Supplied data: Begin

-- ==== Sys2Proof/Tests/Slice0.lean ====
section
/-! SUPPORT. Tests. Every expected value comes from spec/95_test_vectors.md or is written out from an encoding of
spec/30_encoding.md; the witnesses at the end meet the hypotheses of the obligations. -/

-- One theorem at a time: their evaluations side by side take more memory than the check allows.
set_option Elab.async false

namespace Sys2Proof.Tests

open Sys2Proof.Machine

/-! ## Well-formedness: the one check -/

theorem test_wellFormed_refuses_0x08 : (Instr.codecUnrecognized 0x08).wellFormed = false := by decide

theorem test_wellFormed_refuses_0x8E : (Instr.codecUnrecognized 0x8E).wellFormed = false := by decide

theorem test_wellFormed_admits_0x10 : (Instr.codecUnrecognized 0x10).wellFormed = true := by decide

/-! ## Decoding: each row's word, from R106, R123, R130 and, for the bytes, R75 -/

theorem test_decode_nop : decodeBytes .command [0x00, 0x00, 0x00, 0x00] = .ok (.cmdNop 0) := by decide

theorem test_decode_decode : decodeBytes .command [0x01, 0x00, 0x00, 0x00] = .ok (.cmdDecode 0) := by decide

/-- Bits [31:4] are carried and take no part: `0x80000012`, low byte first. -/
theorem test_decode_crc : decodeBytes .command [0x12, 0x00, 0x00, 0x80] = .ok (.cmdCrc 0x8000001) := by decide

theorem test_decode_clear : decodeBytes .command [0x03, 0x00, 0x00, 0x00] = .ok (.cmdClear 0) := by decide

theorem test_decode_reserved47 : decodeBytes .command [0x06, 0x00, 0x00, 0x00] = .ok (.cmdReserved47 2 0) := by decide

theorem test_decode_reserved8F : decodeBytes .command [0x0F, 0x00, 0x00, 0x00] = .ok (.cmdReserved8F 7 0) := by decide

theorem test_decode_codec8 : decodeBytes .codec [0x08] = .ok .codec8 := by decide

theorem test_decode_codec8E : decodeBytes .codec [0x8E] = .ok .codec8E := by decide

theorem test_decode_codecUnrecognized : decodeBytes .codec [0x0C] = .ok (.codecUnrecognized 0x0C) := by decide

/-- Word 0 of TE-2's ELEM[0], ELEM[2], ELEM[3], ELEM[4] and ELEM[5], low byte first. -/
theorem test_decode_kinds :
    decodeBytes .kind [0xEF, 0x00, 0x00, 0x00] = .ok .io1B ∧ decodeBytes .kind [0x43, 0x00, 0x01, 0x00] = .ok .io2B ∧
    decodeBytes .kind [0xF1, 0x00, 0x02, 0x00] = .ok .io4B ∧ decodeBytes .kind [0x10, 0x00, 0x03, 0x00] = .ok .io8B ∧
    decodeBytes .kind [0x00, 0x01, 0x04, 0x00] = .ok .ioNX := by decide

theorem test_decode_reserved_kinds :
    decodeBytes .kind [0x00, 0x00, 0x05, 0x00] = .ok .reservedKind5 ∧
    decodeBytes .kind [0x00, 0x00, 0x06, 0x00] = .ok (.reservedKind67 0) ∧
    decodeBytes .kind [0x00, 0x00, 0x07, 0x00] = .ok (.reservedKind67 1) := by decide

theorem test_decode_rejects_by_name :
    decodeBytes .command [0x01] = .error (.wrongLength .command 1) ∧
    decodeBytes .codec [] = .error (.wrongLength .codec 0) ∧
    decodeBytes .kind [0x00, 0x00] = .error (.wrongLength .kind 2) := by decide

theorem test_table_words :
    decodeTableWord 8 0x1 = some (.cmdDecode 0) ∧ decodeTableWord 8 0x8E = some .codec8E ∧
    decodeTableWord 0 0 = some (.codecUnrecognized 0) ∧ decodeTableWord 8 0x100 = none := by decide

/-! ## Frames of spec/95_test_vectors.md section 3.1 -/

/-- T8-1: Codec 8, one record. -/
def frameT81 : List Byte :=
  [0x00, 0x00, 0x00, 0x00, 0x00, 0x00, 0x00, 0x1D, 0x08, 0x01, 0x00, 0x00, 0x01, 0x6B, 0x40, 0xD8, 0xEA, 0x30, 0x01,
   0x04, 0x79, 0x62, 0xC0, 0xEB, 0xE9, 0xB7, 0x00, 0x00, 0x96, 0x00, 0xB4, 0x0B, 0x00, 0x50, 0x00, 0x00, 0x01, 0x00,
   0x00, 0xD7, 0xFD]

/-- T8-3: Codec 8, no records, the smallest frame. -/
def frameT83 : List Byte :=
  [0x00, 0x00, 0x00, 0x00, 0x00, 0x00, 0x00, 0x03, 0x08, 0x00, 0x00, 0x00, 0x00, 0xC2, 0x81]

/-- T8-8: Codec 8, `N1 = 2`, one whole record. -/
def frameT88 : List Byte :=
  [0x00, 0x00, 0x00, 0x00, 0x00, 0x00, 0x00, 0x27, 0x08, 0x02, 0x00, 0x00, 0x01, 0x6B, 0x40, 0xD8, 0xEA, 0x30, 0x01,
   0x04, 0x79, 0x62, 0xC0, 0xEB, 0xE9, 0xB7, 0x00, 0x00, 0x96, 0x00, 0xB4, 0x0B, 0x00, 0x50, 0x00, 0x00, 0x00, 0x00,
   0x01, 0x6B, 0x40, 0xD8, 0xEA, 0x30, 0x01, 0x04, 0x02, 0x00, 0x00, 0x2B, 0x46]

/-- TE-1: Codec 8E, one record with every count 0. -/
def frameTE1 : List Byte :=
  [0x00, 0x00, 0x00, 0x00, 0x00, 0x00, 0x00, 0x29, 0x8E, 0x01, 0x00, 0x00, 0x01, 0x6B, 0x40, 0xD8, 0xEA, 0x30, 0x00,
   0x00, 0x00, 0x00, 0x00, 0x00, 0x00, 0x00, 0x00, 0x00, 0x00, 0x00, 0x00, 0x00, 0x00, 0x00, 0x00, 0x00, 0x00, 0x00,
   0x00, 0x00, 0x00, 0x00, 0x00, 0x00, 0x00, 0x00, 0x00, 0x00, 0x01, 0x00, 0x00, 0x23, 0x01]

/-- TE-2: Codec 8E, one record using every group. -/
def frameTE2 : List Byte :=
  [0x00, 0x00, 0x00, 0x00, 0x00, 0x00, 0x00, 0x55, 0x8E, 0x01, 0x00, 0x00, 0x01, 0x7F, 0x8A, 0x6B, 0x5C, 0x40, 0x02,
   0x0F, 0x0E, 0xA8, 0x50, 0x20, 0x93, 0x96, 0x6A, 0x01, 0x40, 0x00, 0x5A, 0x09, 0x00, 0x3E, 0x00, 0xF0, 0x00, 0x05,
   0x00, 0x02, 0x00, 0xEF, 0x01, 0x00, 0x15, 0x04, 0x00, 0x01, 0x00, 0x43, 0x01, 0x18, 0x00, 0x01, 0x00, 0xF1, 0x00,
   0x01, 0xA2, 0xB3, 0x00, 0x01, 0x00, 0x10, 0x00, 0x00, 0x00, 0x00, 0x00, 0x12, 0x34, 0x56, 0x00, 0x02, 0x01, 0x00,
   0x00, 0x0A, 0x01, 0x02, 0x03, 0x04, 0x05, 0x06, 0x07, 0x08, 0x09, 0x0A, 0x01, 0x01, 0x00, 0x00, 0x01, 0x00, 0x00,
   0x44, 0x13]

/-- TE-5: Codec 8E, cut off after the 1B count. -/
def frameTE5 : List Byte :=
  [0x00, 0x00, 0x00, 0x00, 0x00, 0x00, 0x00, 0x21, 0x8E, 0x01, 0x00, 0x00, 0x01, 0x6B, 0x40, 0xD8, 0xEA, 0x30, 0x00,
   0x00, 0x00, 0x00, 0x00, 0x00, 0x00, 0x00, 0x00, 0x00, 0x00, 0x00, 0x00, 0x00, 0x00, 0x00, 0x00, 0x00, 0x00, 0x00,
   0x00, 0x01, 0x01, 0x00, 0x00, 0x27, 0xA1]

Supplied data: End

Please return every line of the records that contains the word "Instr".

* Written solution *
theorem test_wellFormed_refuses_0x08 : (Instr.codecUnrecognized 0x08).wellFormed = false := by decide
theorem test_wellFormed_refuses_0x8E : (Instr.codecUnrecognized 0x8E).wellFormed = false := by decide
theorem test_wellFormed_admits_0x10 : (Instr.codecUnrecognized 0x10).wellFormed = true := by decide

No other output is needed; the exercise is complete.